** Given data **

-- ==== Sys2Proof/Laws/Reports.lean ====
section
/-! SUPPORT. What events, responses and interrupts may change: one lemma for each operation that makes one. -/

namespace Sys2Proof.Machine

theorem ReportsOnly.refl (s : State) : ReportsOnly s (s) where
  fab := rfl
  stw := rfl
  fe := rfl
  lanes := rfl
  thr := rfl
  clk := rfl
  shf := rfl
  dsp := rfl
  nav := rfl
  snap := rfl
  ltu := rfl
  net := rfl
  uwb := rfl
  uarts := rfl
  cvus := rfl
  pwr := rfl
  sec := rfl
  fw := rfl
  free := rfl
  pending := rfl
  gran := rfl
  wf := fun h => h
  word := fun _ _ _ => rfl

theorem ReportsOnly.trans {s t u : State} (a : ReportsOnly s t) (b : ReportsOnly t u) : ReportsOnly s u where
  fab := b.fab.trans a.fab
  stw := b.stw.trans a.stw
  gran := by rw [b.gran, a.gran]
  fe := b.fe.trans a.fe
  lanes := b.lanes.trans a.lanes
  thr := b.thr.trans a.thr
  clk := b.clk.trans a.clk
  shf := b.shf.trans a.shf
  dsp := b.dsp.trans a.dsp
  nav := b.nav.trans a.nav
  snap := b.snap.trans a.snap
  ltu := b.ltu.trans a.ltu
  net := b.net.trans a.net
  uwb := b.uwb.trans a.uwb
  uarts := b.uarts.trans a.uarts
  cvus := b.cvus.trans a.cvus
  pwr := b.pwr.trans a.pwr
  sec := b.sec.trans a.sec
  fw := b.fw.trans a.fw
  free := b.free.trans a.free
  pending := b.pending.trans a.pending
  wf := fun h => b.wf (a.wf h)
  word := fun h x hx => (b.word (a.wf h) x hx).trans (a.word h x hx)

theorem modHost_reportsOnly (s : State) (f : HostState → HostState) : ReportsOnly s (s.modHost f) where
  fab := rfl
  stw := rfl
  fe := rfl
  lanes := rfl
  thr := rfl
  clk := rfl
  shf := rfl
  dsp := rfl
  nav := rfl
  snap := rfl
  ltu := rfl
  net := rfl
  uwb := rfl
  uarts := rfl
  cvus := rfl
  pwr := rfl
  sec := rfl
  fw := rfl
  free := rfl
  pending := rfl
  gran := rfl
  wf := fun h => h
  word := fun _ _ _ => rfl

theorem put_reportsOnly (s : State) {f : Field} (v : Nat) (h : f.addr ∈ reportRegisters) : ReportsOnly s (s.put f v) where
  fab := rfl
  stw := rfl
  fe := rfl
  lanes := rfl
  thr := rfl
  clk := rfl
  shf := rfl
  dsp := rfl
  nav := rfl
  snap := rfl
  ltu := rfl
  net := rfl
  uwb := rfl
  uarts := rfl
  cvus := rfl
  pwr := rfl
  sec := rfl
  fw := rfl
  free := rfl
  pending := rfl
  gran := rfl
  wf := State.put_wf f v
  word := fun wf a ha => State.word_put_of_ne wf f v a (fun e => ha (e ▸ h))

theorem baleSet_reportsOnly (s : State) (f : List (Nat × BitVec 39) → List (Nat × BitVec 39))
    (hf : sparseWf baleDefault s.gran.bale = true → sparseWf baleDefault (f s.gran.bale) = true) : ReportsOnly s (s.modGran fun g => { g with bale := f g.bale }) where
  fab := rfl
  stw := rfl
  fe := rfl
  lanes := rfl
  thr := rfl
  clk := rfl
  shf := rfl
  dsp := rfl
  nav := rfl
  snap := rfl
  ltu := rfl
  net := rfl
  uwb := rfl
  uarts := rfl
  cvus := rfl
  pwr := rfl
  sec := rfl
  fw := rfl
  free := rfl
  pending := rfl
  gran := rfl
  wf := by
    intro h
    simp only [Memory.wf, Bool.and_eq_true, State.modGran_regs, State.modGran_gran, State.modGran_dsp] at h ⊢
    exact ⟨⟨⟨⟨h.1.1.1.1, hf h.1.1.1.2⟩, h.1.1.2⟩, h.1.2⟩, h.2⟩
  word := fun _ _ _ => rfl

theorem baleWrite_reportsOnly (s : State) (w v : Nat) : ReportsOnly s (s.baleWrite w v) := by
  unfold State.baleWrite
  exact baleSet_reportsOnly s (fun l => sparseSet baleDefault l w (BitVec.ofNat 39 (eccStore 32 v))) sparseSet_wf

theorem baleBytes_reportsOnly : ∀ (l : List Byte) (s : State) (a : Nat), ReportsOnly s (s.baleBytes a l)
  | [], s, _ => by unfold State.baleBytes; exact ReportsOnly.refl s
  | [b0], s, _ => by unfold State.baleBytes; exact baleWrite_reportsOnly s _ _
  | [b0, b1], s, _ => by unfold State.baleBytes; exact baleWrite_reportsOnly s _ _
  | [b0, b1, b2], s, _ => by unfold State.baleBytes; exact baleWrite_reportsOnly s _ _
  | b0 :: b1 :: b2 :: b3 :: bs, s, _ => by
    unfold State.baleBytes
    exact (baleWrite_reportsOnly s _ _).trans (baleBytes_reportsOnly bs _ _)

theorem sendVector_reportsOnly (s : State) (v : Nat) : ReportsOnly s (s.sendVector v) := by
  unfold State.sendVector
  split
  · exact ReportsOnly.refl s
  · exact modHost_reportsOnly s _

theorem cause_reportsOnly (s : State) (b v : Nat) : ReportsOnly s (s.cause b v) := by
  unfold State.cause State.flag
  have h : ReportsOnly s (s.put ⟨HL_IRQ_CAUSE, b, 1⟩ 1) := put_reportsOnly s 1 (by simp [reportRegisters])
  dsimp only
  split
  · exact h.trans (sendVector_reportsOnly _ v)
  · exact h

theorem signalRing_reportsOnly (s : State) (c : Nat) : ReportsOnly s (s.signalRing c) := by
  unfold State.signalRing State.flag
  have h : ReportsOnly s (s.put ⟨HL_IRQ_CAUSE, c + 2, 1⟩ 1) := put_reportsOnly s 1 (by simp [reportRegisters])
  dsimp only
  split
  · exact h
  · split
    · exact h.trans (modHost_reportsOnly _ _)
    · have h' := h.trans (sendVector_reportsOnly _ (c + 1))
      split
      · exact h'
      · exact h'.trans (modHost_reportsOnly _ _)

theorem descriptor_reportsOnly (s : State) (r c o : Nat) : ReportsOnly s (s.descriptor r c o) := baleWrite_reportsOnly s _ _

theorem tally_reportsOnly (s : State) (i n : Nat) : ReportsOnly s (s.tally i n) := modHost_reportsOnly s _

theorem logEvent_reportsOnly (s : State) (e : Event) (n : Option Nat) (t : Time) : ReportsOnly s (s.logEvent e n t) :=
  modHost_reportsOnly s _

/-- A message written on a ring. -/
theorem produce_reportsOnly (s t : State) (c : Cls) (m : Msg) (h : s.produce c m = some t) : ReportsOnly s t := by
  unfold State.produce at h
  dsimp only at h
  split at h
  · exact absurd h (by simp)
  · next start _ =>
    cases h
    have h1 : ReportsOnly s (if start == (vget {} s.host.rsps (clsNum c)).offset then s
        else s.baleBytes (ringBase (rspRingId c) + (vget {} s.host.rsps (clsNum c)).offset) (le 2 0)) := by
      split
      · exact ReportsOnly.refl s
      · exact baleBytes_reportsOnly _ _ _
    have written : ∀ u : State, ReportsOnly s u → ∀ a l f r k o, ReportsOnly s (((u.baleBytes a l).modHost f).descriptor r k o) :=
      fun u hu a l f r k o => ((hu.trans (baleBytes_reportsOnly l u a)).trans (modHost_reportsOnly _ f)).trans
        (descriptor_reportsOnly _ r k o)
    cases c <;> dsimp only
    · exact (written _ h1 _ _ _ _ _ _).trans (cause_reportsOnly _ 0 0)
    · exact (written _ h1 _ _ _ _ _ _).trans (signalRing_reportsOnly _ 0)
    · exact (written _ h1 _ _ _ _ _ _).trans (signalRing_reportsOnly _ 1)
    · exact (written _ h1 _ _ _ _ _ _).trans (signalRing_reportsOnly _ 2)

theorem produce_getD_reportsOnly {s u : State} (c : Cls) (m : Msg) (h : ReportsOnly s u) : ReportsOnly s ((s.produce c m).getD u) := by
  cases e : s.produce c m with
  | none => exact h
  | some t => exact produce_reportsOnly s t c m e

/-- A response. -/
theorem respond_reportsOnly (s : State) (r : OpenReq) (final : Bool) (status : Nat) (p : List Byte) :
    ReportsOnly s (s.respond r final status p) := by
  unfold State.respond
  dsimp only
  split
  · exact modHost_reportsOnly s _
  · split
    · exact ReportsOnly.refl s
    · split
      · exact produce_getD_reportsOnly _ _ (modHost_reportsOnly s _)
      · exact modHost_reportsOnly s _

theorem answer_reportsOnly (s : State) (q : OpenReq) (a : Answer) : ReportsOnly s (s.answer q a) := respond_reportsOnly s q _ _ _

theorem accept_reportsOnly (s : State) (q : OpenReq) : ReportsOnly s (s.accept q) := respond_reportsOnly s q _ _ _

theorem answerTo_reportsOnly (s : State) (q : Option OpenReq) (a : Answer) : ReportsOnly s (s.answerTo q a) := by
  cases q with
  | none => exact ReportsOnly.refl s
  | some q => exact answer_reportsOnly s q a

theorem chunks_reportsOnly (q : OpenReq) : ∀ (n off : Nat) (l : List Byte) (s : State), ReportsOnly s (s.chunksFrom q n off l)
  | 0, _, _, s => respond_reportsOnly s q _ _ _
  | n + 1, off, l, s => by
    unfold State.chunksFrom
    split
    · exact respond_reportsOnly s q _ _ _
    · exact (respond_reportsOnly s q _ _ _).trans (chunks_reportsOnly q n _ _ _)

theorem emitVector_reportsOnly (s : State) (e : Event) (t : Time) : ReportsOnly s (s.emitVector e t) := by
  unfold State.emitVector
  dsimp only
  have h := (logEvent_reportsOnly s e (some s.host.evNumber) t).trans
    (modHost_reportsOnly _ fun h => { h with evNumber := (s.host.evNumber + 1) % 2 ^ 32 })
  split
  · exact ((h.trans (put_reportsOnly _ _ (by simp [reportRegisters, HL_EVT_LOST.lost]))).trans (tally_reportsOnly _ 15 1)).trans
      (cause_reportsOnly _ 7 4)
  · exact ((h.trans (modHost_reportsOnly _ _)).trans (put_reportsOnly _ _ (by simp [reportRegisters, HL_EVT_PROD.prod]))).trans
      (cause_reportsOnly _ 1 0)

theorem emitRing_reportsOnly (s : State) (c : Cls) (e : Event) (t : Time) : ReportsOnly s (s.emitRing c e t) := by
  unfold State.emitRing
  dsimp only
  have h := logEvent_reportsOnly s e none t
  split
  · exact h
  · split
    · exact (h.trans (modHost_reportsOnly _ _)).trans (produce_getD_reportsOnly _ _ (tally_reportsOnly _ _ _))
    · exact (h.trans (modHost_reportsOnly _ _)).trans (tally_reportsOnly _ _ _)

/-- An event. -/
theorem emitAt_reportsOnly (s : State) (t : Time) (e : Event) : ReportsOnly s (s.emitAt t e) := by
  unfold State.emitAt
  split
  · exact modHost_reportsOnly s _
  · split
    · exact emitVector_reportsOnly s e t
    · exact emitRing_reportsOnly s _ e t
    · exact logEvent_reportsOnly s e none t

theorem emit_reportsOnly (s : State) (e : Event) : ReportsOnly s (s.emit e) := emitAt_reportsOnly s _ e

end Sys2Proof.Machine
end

---

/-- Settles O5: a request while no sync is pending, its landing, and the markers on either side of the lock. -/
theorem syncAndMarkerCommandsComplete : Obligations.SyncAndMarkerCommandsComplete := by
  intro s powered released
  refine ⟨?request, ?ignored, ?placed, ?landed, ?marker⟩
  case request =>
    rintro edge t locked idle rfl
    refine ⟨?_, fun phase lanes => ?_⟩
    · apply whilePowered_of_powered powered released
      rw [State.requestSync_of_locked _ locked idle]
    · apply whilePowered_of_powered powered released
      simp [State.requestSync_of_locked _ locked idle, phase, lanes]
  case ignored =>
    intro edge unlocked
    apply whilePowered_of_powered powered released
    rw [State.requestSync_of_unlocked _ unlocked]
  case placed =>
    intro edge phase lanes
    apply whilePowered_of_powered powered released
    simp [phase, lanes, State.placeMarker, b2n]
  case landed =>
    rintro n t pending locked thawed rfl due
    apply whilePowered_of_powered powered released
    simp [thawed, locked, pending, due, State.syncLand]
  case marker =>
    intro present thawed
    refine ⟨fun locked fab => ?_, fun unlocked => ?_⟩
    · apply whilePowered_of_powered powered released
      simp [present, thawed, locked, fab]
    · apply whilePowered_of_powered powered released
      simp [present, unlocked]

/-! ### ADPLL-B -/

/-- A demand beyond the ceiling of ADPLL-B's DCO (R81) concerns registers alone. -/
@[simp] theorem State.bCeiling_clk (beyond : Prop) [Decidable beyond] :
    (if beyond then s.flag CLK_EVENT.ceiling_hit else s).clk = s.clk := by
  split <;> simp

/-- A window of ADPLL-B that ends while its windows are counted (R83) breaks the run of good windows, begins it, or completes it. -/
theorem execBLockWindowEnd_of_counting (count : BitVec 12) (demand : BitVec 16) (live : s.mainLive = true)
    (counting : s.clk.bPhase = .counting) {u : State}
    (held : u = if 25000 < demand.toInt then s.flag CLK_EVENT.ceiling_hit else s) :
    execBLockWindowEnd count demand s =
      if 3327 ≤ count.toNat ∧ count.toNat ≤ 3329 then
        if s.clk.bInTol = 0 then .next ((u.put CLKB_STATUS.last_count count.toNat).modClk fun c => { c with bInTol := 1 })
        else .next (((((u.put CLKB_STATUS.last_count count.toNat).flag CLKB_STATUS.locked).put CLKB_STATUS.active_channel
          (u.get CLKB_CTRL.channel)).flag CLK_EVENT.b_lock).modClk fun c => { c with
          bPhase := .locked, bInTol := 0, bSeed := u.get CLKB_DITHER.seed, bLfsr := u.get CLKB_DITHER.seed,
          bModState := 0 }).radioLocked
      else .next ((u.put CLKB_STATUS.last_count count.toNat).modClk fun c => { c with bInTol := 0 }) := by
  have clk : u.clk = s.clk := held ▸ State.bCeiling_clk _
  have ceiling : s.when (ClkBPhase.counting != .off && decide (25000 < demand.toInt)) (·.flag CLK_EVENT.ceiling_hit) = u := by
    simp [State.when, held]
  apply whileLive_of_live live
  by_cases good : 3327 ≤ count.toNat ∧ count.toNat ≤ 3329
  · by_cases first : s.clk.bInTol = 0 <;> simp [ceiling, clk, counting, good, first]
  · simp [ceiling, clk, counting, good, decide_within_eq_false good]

--

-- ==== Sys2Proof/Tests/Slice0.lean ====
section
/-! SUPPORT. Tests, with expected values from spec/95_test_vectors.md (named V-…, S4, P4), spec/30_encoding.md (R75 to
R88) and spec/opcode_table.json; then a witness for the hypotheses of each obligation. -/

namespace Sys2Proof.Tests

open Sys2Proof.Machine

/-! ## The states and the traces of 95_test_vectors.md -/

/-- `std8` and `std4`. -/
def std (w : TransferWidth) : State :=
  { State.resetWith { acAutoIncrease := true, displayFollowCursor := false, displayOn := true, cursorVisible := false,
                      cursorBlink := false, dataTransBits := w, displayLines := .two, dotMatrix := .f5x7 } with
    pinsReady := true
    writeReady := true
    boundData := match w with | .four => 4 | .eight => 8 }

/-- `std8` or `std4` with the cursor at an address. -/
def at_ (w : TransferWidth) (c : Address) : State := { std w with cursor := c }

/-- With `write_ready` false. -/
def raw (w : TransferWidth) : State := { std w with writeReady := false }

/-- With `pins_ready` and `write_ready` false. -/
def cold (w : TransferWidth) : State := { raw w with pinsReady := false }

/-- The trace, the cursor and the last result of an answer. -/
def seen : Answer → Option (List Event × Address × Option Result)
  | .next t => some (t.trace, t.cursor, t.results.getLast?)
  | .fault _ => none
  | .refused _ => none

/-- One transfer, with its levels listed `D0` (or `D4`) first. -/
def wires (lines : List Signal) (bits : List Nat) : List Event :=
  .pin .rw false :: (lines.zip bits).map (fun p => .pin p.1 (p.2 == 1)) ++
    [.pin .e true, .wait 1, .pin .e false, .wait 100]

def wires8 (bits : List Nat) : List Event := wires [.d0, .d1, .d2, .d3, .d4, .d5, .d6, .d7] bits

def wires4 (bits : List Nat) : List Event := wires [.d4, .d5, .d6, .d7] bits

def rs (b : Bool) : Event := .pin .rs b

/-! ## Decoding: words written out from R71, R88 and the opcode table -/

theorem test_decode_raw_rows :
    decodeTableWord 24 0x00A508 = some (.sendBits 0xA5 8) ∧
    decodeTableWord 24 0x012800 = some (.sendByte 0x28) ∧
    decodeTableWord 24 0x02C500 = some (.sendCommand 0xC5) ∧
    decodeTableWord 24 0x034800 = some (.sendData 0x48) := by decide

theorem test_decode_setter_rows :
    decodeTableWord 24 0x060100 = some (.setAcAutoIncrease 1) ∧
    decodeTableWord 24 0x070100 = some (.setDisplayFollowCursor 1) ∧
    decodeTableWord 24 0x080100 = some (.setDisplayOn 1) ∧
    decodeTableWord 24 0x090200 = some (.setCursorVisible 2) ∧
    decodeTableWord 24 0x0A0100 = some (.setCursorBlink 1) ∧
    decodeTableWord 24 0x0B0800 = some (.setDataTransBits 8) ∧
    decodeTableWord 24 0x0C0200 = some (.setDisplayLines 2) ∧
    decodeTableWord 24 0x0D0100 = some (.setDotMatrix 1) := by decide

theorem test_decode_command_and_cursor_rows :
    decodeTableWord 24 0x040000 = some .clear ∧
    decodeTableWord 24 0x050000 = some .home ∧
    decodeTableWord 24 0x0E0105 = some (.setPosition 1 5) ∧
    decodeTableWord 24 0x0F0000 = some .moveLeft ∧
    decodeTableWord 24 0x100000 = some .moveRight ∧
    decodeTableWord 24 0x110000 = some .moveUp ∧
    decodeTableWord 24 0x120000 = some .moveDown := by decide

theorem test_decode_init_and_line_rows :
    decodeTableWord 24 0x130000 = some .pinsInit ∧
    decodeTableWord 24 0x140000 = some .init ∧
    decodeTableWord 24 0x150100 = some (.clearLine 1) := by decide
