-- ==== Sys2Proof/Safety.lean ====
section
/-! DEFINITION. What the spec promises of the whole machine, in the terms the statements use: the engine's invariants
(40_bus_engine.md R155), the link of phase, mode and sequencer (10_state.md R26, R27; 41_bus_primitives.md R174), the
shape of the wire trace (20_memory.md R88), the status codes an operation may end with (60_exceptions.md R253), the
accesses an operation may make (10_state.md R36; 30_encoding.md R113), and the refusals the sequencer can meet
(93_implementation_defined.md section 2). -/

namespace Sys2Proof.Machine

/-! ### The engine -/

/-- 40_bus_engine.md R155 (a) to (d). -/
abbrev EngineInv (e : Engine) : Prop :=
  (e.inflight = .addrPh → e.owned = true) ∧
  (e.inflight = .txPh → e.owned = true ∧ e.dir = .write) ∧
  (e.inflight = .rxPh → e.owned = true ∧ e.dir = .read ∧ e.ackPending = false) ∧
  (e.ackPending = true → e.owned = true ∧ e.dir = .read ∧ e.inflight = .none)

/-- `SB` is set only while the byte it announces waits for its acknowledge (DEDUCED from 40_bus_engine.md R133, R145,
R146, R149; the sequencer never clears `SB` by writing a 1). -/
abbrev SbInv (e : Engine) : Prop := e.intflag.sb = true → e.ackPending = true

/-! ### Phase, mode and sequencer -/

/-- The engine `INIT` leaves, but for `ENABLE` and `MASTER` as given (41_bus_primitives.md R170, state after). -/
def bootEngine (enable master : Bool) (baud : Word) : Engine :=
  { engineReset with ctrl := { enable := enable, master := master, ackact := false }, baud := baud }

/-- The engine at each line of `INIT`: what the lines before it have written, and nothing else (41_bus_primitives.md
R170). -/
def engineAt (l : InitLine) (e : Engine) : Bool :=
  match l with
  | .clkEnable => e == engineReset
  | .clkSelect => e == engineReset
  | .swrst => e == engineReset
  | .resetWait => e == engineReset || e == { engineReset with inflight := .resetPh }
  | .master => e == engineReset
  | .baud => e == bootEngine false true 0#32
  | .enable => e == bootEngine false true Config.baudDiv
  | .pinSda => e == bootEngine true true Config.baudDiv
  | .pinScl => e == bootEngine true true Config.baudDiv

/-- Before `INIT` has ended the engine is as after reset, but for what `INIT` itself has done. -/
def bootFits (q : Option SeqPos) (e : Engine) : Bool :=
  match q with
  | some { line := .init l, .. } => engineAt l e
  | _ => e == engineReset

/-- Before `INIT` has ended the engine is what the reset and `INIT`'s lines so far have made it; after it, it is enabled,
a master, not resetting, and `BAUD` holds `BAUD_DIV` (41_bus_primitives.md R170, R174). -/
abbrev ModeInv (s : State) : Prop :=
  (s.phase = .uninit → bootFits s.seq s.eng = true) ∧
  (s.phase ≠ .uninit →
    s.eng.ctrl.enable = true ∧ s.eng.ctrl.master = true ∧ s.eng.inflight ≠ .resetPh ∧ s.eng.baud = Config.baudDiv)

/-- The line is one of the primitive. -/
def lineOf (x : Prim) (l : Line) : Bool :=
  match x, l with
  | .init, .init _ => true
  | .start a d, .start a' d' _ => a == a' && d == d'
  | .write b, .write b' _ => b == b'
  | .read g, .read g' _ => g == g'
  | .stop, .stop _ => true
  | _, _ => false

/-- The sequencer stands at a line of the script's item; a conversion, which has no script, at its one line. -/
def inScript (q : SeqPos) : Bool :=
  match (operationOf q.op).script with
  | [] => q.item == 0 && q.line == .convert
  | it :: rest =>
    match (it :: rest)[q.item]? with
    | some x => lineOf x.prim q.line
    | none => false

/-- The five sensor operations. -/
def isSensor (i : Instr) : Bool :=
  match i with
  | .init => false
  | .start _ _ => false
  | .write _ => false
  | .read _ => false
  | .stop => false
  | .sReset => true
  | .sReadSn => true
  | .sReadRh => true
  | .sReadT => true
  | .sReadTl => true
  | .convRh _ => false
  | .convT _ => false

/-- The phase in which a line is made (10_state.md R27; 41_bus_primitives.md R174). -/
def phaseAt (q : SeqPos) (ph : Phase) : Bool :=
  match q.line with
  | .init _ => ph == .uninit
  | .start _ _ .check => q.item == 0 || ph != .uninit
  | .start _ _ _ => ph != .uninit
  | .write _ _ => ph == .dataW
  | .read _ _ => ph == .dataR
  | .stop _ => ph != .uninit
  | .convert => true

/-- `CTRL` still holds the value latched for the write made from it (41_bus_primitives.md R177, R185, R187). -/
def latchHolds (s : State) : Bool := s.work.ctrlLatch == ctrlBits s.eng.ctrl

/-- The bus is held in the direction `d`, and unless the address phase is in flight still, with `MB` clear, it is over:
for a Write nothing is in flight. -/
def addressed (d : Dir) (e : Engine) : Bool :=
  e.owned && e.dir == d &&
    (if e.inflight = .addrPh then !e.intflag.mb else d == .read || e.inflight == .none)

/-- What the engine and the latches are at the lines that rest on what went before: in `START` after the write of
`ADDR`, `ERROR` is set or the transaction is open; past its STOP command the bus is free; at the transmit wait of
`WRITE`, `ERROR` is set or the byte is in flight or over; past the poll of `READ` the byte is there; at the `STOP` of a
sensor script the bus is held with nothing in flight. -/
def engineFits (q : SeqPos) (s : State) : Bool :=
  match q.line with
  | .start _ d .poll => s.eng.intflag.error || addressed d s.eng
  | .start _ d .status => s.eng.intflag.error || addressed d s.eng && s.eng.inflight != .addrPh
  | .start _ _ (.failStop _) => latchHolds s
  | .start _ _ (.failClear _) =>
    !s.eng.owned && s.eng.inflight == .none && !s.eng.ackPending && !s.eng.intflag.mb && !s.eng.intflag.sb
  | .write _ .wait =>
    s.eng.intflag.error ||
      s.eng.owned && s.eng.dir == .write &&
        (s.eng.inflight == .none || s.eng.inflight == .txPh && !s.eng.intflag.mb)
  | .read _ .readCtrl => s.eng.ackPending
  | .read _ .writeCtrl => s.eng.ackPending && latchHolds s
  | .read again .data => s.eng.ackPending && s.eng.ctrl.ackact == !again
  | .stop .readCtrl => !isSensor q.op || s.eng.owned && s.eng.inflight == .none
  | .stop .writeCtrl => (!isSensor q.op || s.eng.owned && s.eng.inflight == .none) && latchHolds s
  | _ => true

** Your objective **
Bring together each line above where the string "sequencer" turns up.

** Solution below **
(40_bus_engine.md R155), the link of phase, mode and sequencer (10_state.md R26, R27; 41_bus_primitives.md R174), the
accesses an operation may make (10_state.md R36; 30_encoding.md R113), and the refusals the sequencer can meet
R146, R149; the sequencer never clears `SB` by writing a 1). -/
/-! ### Phase, mode and sequencer -/
/-- The sequencer stands at a line of the script's item; a conversion, which has no script, at its one line. -/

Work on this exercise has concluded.